* **Task directions**: For the material that follows, return exactly the lines from the one with "List.zipWith (fun x y => x ^^^ y) (List.zipWith" through the one with "text back. -/", both ends included.

* **Source records**:
-- ==== Sys2Proof/Laws/Crypto.lean ====
section
/-!
SUPPORT. GCM's XOR is its own inverse and keeps the length of whole blocks.
-/
namespace Sys2Proof.Machine

@[simp] theorem length_leBytes (n v : Nat) : (leBytes n v).length = n := by
  induction n generalizing v with
  | zero => rfl
  | succ n ih => simp [leBytes, ih]

@[simp] theorem length_blkBytes (b : BitVec 128) : (blkBytes b).length = 16 := by simp [blkBytes]

/-- XOR with a list of the same length twice gives the list back. -/
theorem zipWith_xor_xor : ∀ (a k : List Byte), a.length = k.length →
    List.zipWith (fun x y => x ^^^ y) (List.zipWith (fun x y => x ^^^ y) a k) k = a
  | [], _, _ => by simp
  | a :: as, k :: ks, h => by
    have ih := zipWith_xor_xor as ks (by simpa using h)
    simp [ih]

/-- The keystream covers whole blocks. -/
theorem length_gcmXor (k : BitVec 256) (iv : List Byte) : ∀ (n i : Nat) (b : List Byte), b.length = 16 * n → (gcmXor k iv n i b).length = 16 * n
  | 0, _, _, _ => rfl
  | n + 1, i, b, h => by
    have ih := length_gcmXor k iv n (i + 1) (b.drop 16) (by simp [h]; omega)
    simp [gcmXor, ih, h]; omega

/-- XOR with the GCM keystream twice gives the text back. -/
theorem gcmXor_gcmXor (k : BitVec 256) (iv : List Byte) : ∀ (n i : Nat) (b : List Byte), b.length = 16 * n →
    gcmXor k iv n i (gcmXor k iv n i b) = b
  | 0, _, b, h => by simp at h; simp [gcmXor, h]
  | n + 1, i, b, h => by
    have ih := gcmXor_gcmXor k iv n (i + 1) (b.drop 16) (by simp [h]; omega)
    have hl : (List.zipWith (fun x y => x ^^^ y) (b.take 16) (blkBytes (Config.aesEnc k (gcmCtr iv i)))).length = 16 := by simp [h]
    simp only [gcmXor]
    rw [List.take_append_of_le_length (by omega), List.drop_append_of_le_length (by omega), List.take_of_length_le (by omega),
      List.drop_of_length_le (by omega), List.nil_append, ih, zipWith_xor_xor _ _ (by simp [h])]
    exact List.take_append_drop 16 b

/-- Whole blocks keep their length through GCM. -/
theorem length_gcmCrypt (k : BitVec 256) (iv b : List Byte) (h : b.length % 16 = 0) : (gcmCrypt k iv b).length = b.length := by
  have hc : b.length = 16 * ceilDiv b.length 16 := by unfold ceilDiv; omega
  rw [gcmCrypt, length_gcmXor k iv _ 2 b hc]; exact hc.symm

/-- GCM opens what it sealed. -/
theorem gcmCrypt_gcmCrypt (k : BitVec 256) (iv b : List Byte) (h : b.length % 16 = 0) : gcmCrypt k iv (gcmCrypt k iv b) = b := by
  have hc : b.length = 16 * ceilDiv b.length 16 := by unfold ceilDiv; omega
  have hl := length_gcmCrypt k iv b h
  unfold gcmCrypt at hl ⊢
  rw [hl]; exact gcmXor_gcmXor k iv _ 2 b hc

end Sys2Proof.Machine
end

* **Solution to this task**:
    List.zipWith (fun x y => x ^^^ y) (List.zipWith (fun x y => x ^^^ y) a k) k = a
  | [], _, _ => by simp
  | a :: as, k :: ks, h => by
    have ih := zipWith_xor_xor as ks (by simpa using h)
    simp [ih]

/-- The keystream covers whole blocks. -/
theorem length_gcmXor (k : BitVec 256) (iv : List Byte) : ∀ (n i : Nat) (b : List Byte), b.length = 16 * n → (gcmXor k iv n i b).length = 16 * n
  | 0, _, _, _ => rfl
  | n + 1, i, b, h => by
    have ih := length_gcmXor k iv n (i + 1) (b.drop 16) (by simp [h]; omega)
    simp [gcmXor, ih, h]; omega

/-- XOR with the GCM keystream twice gives the text back. -/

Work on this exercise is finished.